I'm new here and I'm hoping someone can help me before I give up and strip my bar top and start over. For background I used 4 coats of minwax oil based stain followed by three coats of minwax fast drying semi gloss poly. I followed directions on back of can yet the poly has dried to a dull haze. I called minwax and they said I either had moisture in the poly or solvents and they recommended using mineral spirits to open the top coat up which may release the moisture. I did this as directed for 3 days and no luck. I will say when I wiped on the mineral spirits the top looked georgeos until it dried back to the original dull haze. This leads me to believe that the issue is on the surface as opposed to too much stain etc. My plan was to finish the bar top with epoxy but I can't do that until I get the top to shine as I'd hate to seal the top looking dull as it does now. Unless of course the epoxy would seal it as a wet glass look? Sorry for the long post but I'm at a loss and hopeful I don't have to strip this down and start over. Thanks in advance for any advice.


----------



## Mahdeew (Jul 24, 2013)

I am pretty sure it is the stain as this has happened to me before. Basically, what happens is that too much stain takes a long, long, long time to dry and when you apply the topcoat to the wet stain, part of it resolves in with the stain and creates that foggy look underneath. It does the same thing with a water dye that has not completely dried. Get a scrap board, put the stain on it and shortly after spray it with poly and see if get the same result.


----------



## Carloz (Oct 12, 2016)

I agree that four layers of oil stain is way too much. Basically you painted the wood instead of staining it.Secondly why do you need semigloss polyurethane if you planned to use epoxy (which is very glossy) ?
I would take a sander, sand everything to the bare wood and start over
One application of the stain
Coat of shellac to seal
Epoxy


----------



## BLuh (Apr 1, 2017)

I thought it might've been the same thing, but the only reason I thought it might be the top surface is because it shines real nice when I initially wiped it with mineral spirits.


----------



## BLuh (Apr 1, 2017)

I put 4 coats of stain to achieve the color I wanted. As far as the poly, as per the epoxy instructions prior to applying the epoxy it states to put at least 3 coats of oil based poly. Is there anything that can sand poly coats off with minimal damage to stain underneath?


----------



## woodbutcherbynight (Oct 21, 2011)

4 coats of stain = serious overkill. Was it not dark enough? Some special effect you were looking for?

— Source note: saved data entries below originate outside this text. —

/-- DESCRIPTOR_COMPLETE (R656): the descriptor in progress on a channel ends as given. -/
def execDescriptorComplete (t c : Nat) (e : DmaEnd) (s : State) : Res :=
  let s := begin_ t s
  .next (if c < 32 then endDescriptor c e s else s)

/-- DESC_RESUBMIT (R660). -/
def execDescResubmit (t c : Nat) (s : State) : Res :=
  let s := begin_ t s
  .next (if c < 32 then resubmit c s else s)

/-- DMA_STOP_WRITE (R661): STOP of a channel is written. -/
def execDmaStopWrite (t c : Nat) (v : Bool) (s : State) : Res :=
  let s := begin_ t s
  .next (if c < 32 then writeStop c v s else s)

/-- PATROL_SCRUB (R642): a pass ends; the pages with errors in it, with those corrected and not corrected. -/
def execPatrolScrub (t : Nat) (l : List (Nat × Nat × Nat)) (s : State) : Res := .next (patrolPass l (begin_ t s))

/-- PAGE_RETIREMENT (R642): a marked page is due to be retired. -/
def execPageRetirement (t page : Nat) (s : State) : Res := .next (retirePage page (begin_ t s))

/-- STREAM_UNIT_SEND (R669): a data stream sends within its rate. -/
def execStreamUnitSend (t n : Nat) (s : State) : Res :=
  let s := begin_ t s
  .next (if n < 4 then streamUnitSend n s else s)

end Sys2Proof.Machine
end

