/-- A ring end is restored at the start of the cycle that the last CHECK frame named (R199). -/
def restorePort (east : Bool) (s : State) : State :=
  match (port s east).restoreAt with
  | none => s
  | some c =>
    if !cycleReached (cycle32 s) c then s
    else
      let s := modPort east (fun p => { p with restoreAt := none, goodChecks := 0 }) s
      if portEnd s east && portUp s east && !isRetired 2 (b2n east) 0 s then
        raise Src.LIN_UNWRAP (b2n east) (s.put (endField east) 0)
      else s

/-! ### Links (R146, R182, R198) -/

/-- A PHY link drops: the port becomes a ring end (R198). -/
def linkDrop (east : Bool) (s : State) : State :=
  if !s.die.yardUp || !s.flag (upField east) then s
  else
    let s := modPort east (fun p => { p with
      linked := true, errors := 0, pendingErr := false, checkOk := false, goodChecks := 0, restoreAt := none, delays := [], busy := [] }) s
    let s := s.put (upField east) 0
    if portEnd s east then s else raise Src.LIN_WRAP (b2n east) (s.put (endField east) 1)

/-- A PHY link comes up: the first one forwards at once (R182), a later one stays a ring end until R199 restores it. A cable
that joins two masters or two slaves never links (R146): no such command comes. -/
def linkUp (east : Bool) (s : State) : State :=
  if !s.die.yardUp || s.flag (upField east) then s
  else
    let first := !(port s east).linked
    let s := modPort east (fun p => { p with linked := true, goodChecks := 0, restoreAt := none }) (s.put (upField east) 1)
    if first && !isRetired 2 (b2n east) 0 s then s.put (endField east) 0 else s

/-! ### Link delays (R192, R221) -/

/-- DELAY_REQ leaves a linked port once a cycle. -/
def delayProbe (east : Bool) (s : State) : State :=
  if !portUp s east || isRetired 2 (b2n east) 0 s || !inBestEffort s || (port s east).probeAt == some (cycleNow s) then s
  else sendHop east 0x12 [] (modPort east (fun p => { p with probeAt := some (cycleNow s) }) s)

/-- A DELAY_REQ is answered, but not on a retired link, which carries only CHECK frames (R201); the answer carries the turnaround time in 1/16 ns in bytes 0–3. The spec gives no layout. -/
def delayReqReceive (east : Bool) (f : LineFrame) (turnaround : Nat) (s : State) : State :=
  if !portUp s east then s
  else if !frameGood f then countBad east f s
  else if f.type.toNat ≠ 0x12 || isRetired 2 (b2n east) 0 s then s
  else sendHop east 0x13 (leBytes 4 turnaround) s

/-- DELAY_RESP: the link delay is half the round trip less the turnaround; the mean of the last 16 is reported, rounded once (R25,
R192). -/
def delayRespReceive (east : Bool) (f : LineFrame) (roundTrip : Nat) (s : State) : State :=
  if !portUp s east then s
  else if !frameGood f then countBad east f s
  else if f.type.toNat ≠ 0x13 || (port s east).probeAt != some (cycleNow s) then s
  else
    let d := roundTrip - fieldAt f.payload 0 4
    let l := (d :: (port s east).delays).take 16
    let mean := (roundDiv ((l.foldl (· + ·) 0 : Nat) : Int) (2 * l.length)).toNat
    (modPort east (fun p => { p with delays := l }) s).put (delayField east) (satN 16 mean)

end Sys2Proof.Machine
end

*Carloz* method is probably the best to get somewhere moving forward with your project. The stain may be dry but it is far from cured after 4 coats. A test for stain ready to be coated I use is to rub a white cloth across it. If it has the stain on it it is not cured enough.


----------



## BLuh (Apr 1, 2017)

Thanks for all the advice. I did 4 coats of stain everywhere else on bar w no issues not sure why the bar top turned out different. I may just have to start over. I assume if I did epoxy pour over the full finish the epoxy would not dry to a shine? Only reason I ask this is someone suggested this but it sounded too good to be true


----------



## Ripper70 (Nov 30, 2015)

> Thanks for all the advice. I did 4 coats of stain everywhere else on bar w no issues not sure why the bar top turned out different. I may just have to start over. I assume if I did epoxy pour over the full finish the epoxy would not dry to a shine? Only reason I ask this is someone suggested this but it sounded too good to be true
> 
> - BLuh


While stripping down to bare wood and starting over would take allot of effort, is it worth the risk of applying the epoxy and having it turn out badly? The epoxy should be basically crystal clear. If the poly finish is hazy it stands to reason it would show through the epoxy with unsatisfactory results.

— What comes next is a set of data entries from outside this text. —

/-- Both copies of a reserved frame leave together (R161, R171). -/
def sendBoth (type sender entry len : Nat) (payload : Bytes) (s : State) : State :=
  sendCopy false (reservedFrame s type sender entry len false payload)
    (sendCopy true (reservedFrame s type sender entry len true payload) s)

/-- The time of a copy in the cycle has come: OFFSET_E of the eastward, OFFSET_W of the westward one (R160, R171). -/
def copyDue (s : State) (x : Slot) (east : Bool) : Bool :=
  decide (20 * (if east then x.offE else x.offW) ≤ inCycle s) && !cycleOver s

/-- The copies of a frame of an entry: one whose offset has come leaves, the other one waits for its own (R171). -/
def sendCopies (x : Slot) (type : Nat) (payload : Bytes) (s : State) : State :=
  let one := fun (east : Bool) (t : State) =>
    let f := reservedFrame s type x.sender x.entry x.len east payload
    if copyDue s x east then sendCopy east f t
    else { t with line := { t.line with laterCopies := t.line.laterCopies ++ [(x.entry, east, f)] } }
  one false (one true s)

/-- The copy of an entry that waits for its offset leaves once that has come (R171). -/
def sendLater (x : Slot) (s : State) : State :=
  let l := s.line.laterCopies.filter (fun e => e.1 == x.entry && copyDue s x e.2.1)
  foldOver (fun s e => sendCopy e.2.1 e.2.2 s)
    { s with line := { s.line with laterCopies := s.line.laterCopies.filter (fun e => !(e.1 == x.entry && copyDue s x e.2.1)) } } l

/-- TSTAT of CYCLE_START (R191). -/
def tstatByte (s : State) (start : Nat) : Nat :=
  let st := tstate s
  b2n (st == tsLocked) + 2 * b2n (st == tsHoldover || st == tsStepPending) + 4 * b2n (resyncIn s start) +
    8 * b2n s.line.takeoverFlag

/-- The payload of CYCLE_START (R191). -/
def cycleStartBytes (start tstat heard uid : Nat) (commit : Bytes) : Bytes :=
  leBytes 8 start ++ leBytes 4 0 ++ leBytes 1 tstat ++ leBytes 1 heard ++ leBytes 2 0 ++ leBytes 8 uid ++ padTo 16 commit

/-- The holder does not send in a cycle at whose start a handover is to be made, until it is known whether it was (R766). -/
def handoverNow (s : State) : Bool :=
  match s.upd.handover with
  | none => false
  | some (h, _) => h == cycle32 s

/-- The holder of the terminus role sends CYCLE_START of the present cycle, once (R161, R191). -/
def sendCycleStart (s : State) : State :=
  if !isTerminus s || !s.die.yardUp || s.flag F.CLK_STATUS_BOTH_LOST || doneNow s 5 || handoverNow s then s
  else
    let start := cycleNow s * ms
    let c := cycle32 s
    let heard := s.get F.LIN_POS_HEARD
    let commit := match commitToken s c with
      | some b => b
      | none => (handoverToken s c).getD []
    let s := ownToken c s
    let s := sendBoth 1 0x40 0 1 (cycleStartBytes start (tstatByte s start) heard (ownUid s) commit) s
    let first := match s.role.firstCycleStart with
      | some x => some x
      | none => some s.now
    markDone 5 { s with
      role := { s.role with firstCycleStart := first },
      line := { s.line with
        takeoverFlag := false, sentHeard := heard, masterUid := ownUid s, lastCycleStart := some s.now, csCycle := some c, lineSetId := ownSetId s } }

/-- The words of an entry as loops, received signals, functions, steering and the rendezvous give them (R166, R350, R427,
R533, R592, R693). -/
def entryWords (s : State) (x : Slot) : Bytes :=
  let base := (s.line.outWords.filter (fun e => e.1 / 1024 == x.entry)).map (fun e => (e.1 % 1024, e.2.toNat))
  let fns := if isTerminus s then
      ((usedFns s).filter (fun n => (fnEntry s n).entry == x.entry)).map (fun n =>
        ((fnEntry s n).word, toBits 32 (s.gets (F.SET_FN_SENT_SENT n))))
    else []
  let steer := if isTerminus s && s.flag F.GNS_STEER_SP_S_EN && s.get F.GNS_STEER_SP_SP_ENTRY == x.entry then
      [(s.get F.GNS_STEER_SP_SP_WORD, toBits 32 s.nav.spDemand), (s.get F.GNS_STEER_SP_SP_WORD + 1, s.nav.spCommand)]
    else []
  let rdv := if isTerminus s && s.get F.CST_RDV_OUT_OUT_ENTRY == x.entry then
      match rdvWords s (cycleNow s * ms) with
      | none => []
      | some l => (upFrom 0 l.length).map (fun i => (s.get F.CST_RDV_OUT_OUT_WORD + i, toBits 32 (nth l i 0)))
    else []
  foldOver (fun b (e : Nat × Nat) => putAt b (4 * e.1) (leBytes 4 e.2)) (List.replicate (64 * x.len) 0#8)
    ((base ++ statusWordsOf s x.entry ++ fns ++ steer ++ rdv).filter (fun e => decide (e.1 < 16 * x.len)))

I agree with Carloz on this one.


----------



## BLuh (Apr 1, 2017)

Ok. Thanks guys. I'll strip it and start over. I'll let you know how it turns out.


----------



## cathode (May 18, 2014)

Why would you put poly under an epoxy glaze in the first place?


----------



## BLuh (Apr 1, 2017)

Because those are the specific instructions contained on the epoxy. You need to seal w poly prior to epoxy as per the instructions. This is my first time doing this.


----------



## BLuh (Apr 1, 2017)

I stopped into a local paint store and they suggested I try a wipe on poly gloss before I sanded and started over. Glad I did, problem solved! It cleared up the dull haze and it is now shining beautifully.


----------